Возражений не последовало — да и чего они стоили? Бааму было неинтересно, ему ничего не интересно, когда есть оно — теплое и мягкое, нежное и родное плеч…

Он стремительно подскочил, мгновенно забыв про сон.

— Ты чего?

Ничего, ничего, ничего. Всего лишь алкоголь ударил в мозг, заставил наконец вспомнить, насколько неправильно и мерзко Баам поступает. Ну почему, почему, он допускал себе подобное поведение, почему?..

Мято комкались слова на языке, размывались границы предметов, коленки Агеро. Баам сидел под его немного поплывшим, но все еще бдительным взором, весь сжавшись, пальцами обхватив край сидушки и вперев глаза в пол.

— Неужели… неужели я вам не отвратителен?

— За что?

— Ну, за то, что… лезу к вам постоянно, нарушаю личное пространство и… ну… — Баам по ощущениям приблизился к размерам атома, катастрофически уменьшился. — …Вы понимаете.

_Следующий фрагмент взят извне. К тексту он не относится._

-- ==== Sys2Proof/Tests/Slice0.lean ====
section
/-! SUPPORT. The model's own tests: a term that each well-formedness check refuses, small steps with results taken from the
spec's rules, and for every obligation with hypotheses a concrete state and operands that meet them together.

A witness constant `w<n>_<clause>_<k>` belongs to obligation O<n>. Where a statement sets a variable equal to an expression, the
witness takes that expression's value, and the equation is not repeated; of a pair so bound the first parts are shown. -/

namespace Sys2Proof.Tests
open Sys2Proof Sys2Proof.Machine

/-! States and records. -/

/-- A part whose clocks run, link up, tiles started. -/
def up : State := { State.reset with chip := { linkUp := true, pllLocked := true, tileGo := true, tilesStarted := 32, setsChecked := true, pci := { mem := true, msixEn := true } } }
/-- The same with Keeper ready. -/
def rdy : State := { up with kpr := { everReady := true, released := true } }.wrs [(Reg.KPR_STATUS_READY, 1), (Reg.KPR_STATUS_STATE, 2)]
/-- In the safe state. -/
def safe : State := up.wrs [(Reg.ERR_SAFE_SAFE, 1), (Reg.ERR_SAFE_CODE, 5)]
/-- Bytes from (offset, bytes, value) triples. -/
def bytesOf (n : Nat) (l : List (Nat × Nat × Nat)) : List Byte :=
  leBytes n (l.foldl (fun (a : Nat) x => a + x.2.2 % 2 ^ (8 * x.2.1) * 2 ^ (8 * x.1)) 0)
/-- Context 1 owns the first 16 granules and has its tables at 0, 64 KiB and 128 KiB: page i of 2 MiB is the granule i. -/
def mem : State := { rdy with
  gran := (List.range 16).map (fun i => (i, .owned 1))
  ctxs := [(1, some { rootPa := 0, saveVa := 0x200000, saveHalf := 0xA00000, seqVa := 0, seqEntries := 16 })]
  dram := dramWrite (dramWrite (dramWrite [] 0 (leBytes 8 0x10001)) 0x10000 (leBytes 8 0x20001)) 0x20000
    ((List.range 16).flatMap (fun i => leBytes 8 (i * 0x200000 + 0x23))) }.wrs [(Reg.SEC_CTX_STATE 1, 2)]
/-- A partition's image: one tile, three segments, an entry of each class. -/
def pimg : PartImage := {
  kvBits := 8
  desc := { role := 0, maxRows := 96, tileMask := 1, tScatter := 64, tFix := 100, chunkTokens := 64, divLimit := 255 }
  plan := [⟨0, 0, 0, 0x4444⟩, ⟨1, 16, 0, 0x21⟩]
  segs := [{ lenBeats := 100 }, { segId := 1, lenBeats := 200 }, { segId := 2, lenBeats := 64 }]
  entries := [⟨0, 8, 0, 0, 0, 1, 0⟩, ⟨0, 64, 1, 1, 1, 1, 0⟩, ⟨0, 64, 1, 1, 1, 1, 1⟩, ⟨0, 8, 6, 0, 0, 1, 1⟩, ⟨0, 8, 7, 0, 0, 1, 0⟩, ⟨0, 8, 4, 0, 0, 1, 0⟩,
    ⟨0, 64, 1, 0, 1, 1, 0⟩]
  kernels := [{ tile := 0, dir := [{ mode := 0, threads := 2 }, { mode := 4, threads := 3 }], invocations := [(0, 0, 1), (1, 1, 2)] }] }
def img : Image := { parts := [pimg, { pimg with desc := { pimg.desc with tileMask := 2, role := 2 } }] }
/-- Context 1 bound to slot 0, which holds the image. -/
def bound : State := { mem with images := [(0, some img)] }.wrs [(Reg.SEC_CTX_BOUND 1, 1), (Reg.SEC_CTX_SLOT 1, 0), (Reg.ITN_SLOT_STATE 0, 3), (Reg.ITN_SLOT_BOUND_COUNT 0, 1), (Reg.CEL_STATUS_PHASE, 4)]
/-- Operation 4, a GENERATE of context 1 that decodes. -/
def gen : Operation := { id := 4, rq := 2, ctx := 1, cq := 0, phase := .decode, desc := { opcode := 1, maxTokens := 10, promptLen := 4 }, seqPa := some 0x40000, length := 5, prefillPos := 4, order := 1 }
/-- Partition 0 runs context 1 at a stage of its step. -/
def run (st : PStage) : State := { bound with
  part0 := { stage := st, ctx := 1, slot := 0, tileMask := 1, role := 0, plan := [{ op := 4, decode := true }] }
  ops := [gen], nextOp := 5, tiles := [(0, { retention := false, arr0 := { duty := 16 }, arr1 := { duty := 16 } })] }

Несколько долгих секунд ожидания, несколько мучительных мгновений пребывания в отрицательных степенях единиц сантиметров — и Агеро задорно хохочет.

«То есть… хохочет?» — не веря ушам, развернулся к нему Баам.

— О, Виоле, — навеселе посмеивался медленно краснеющий Агеро, потом вдруг притянул к себе, положил на плечо и довольно развязно обнял.

«На него что… бутылка вина, осушенная в одиночку, действует с опозданием?..»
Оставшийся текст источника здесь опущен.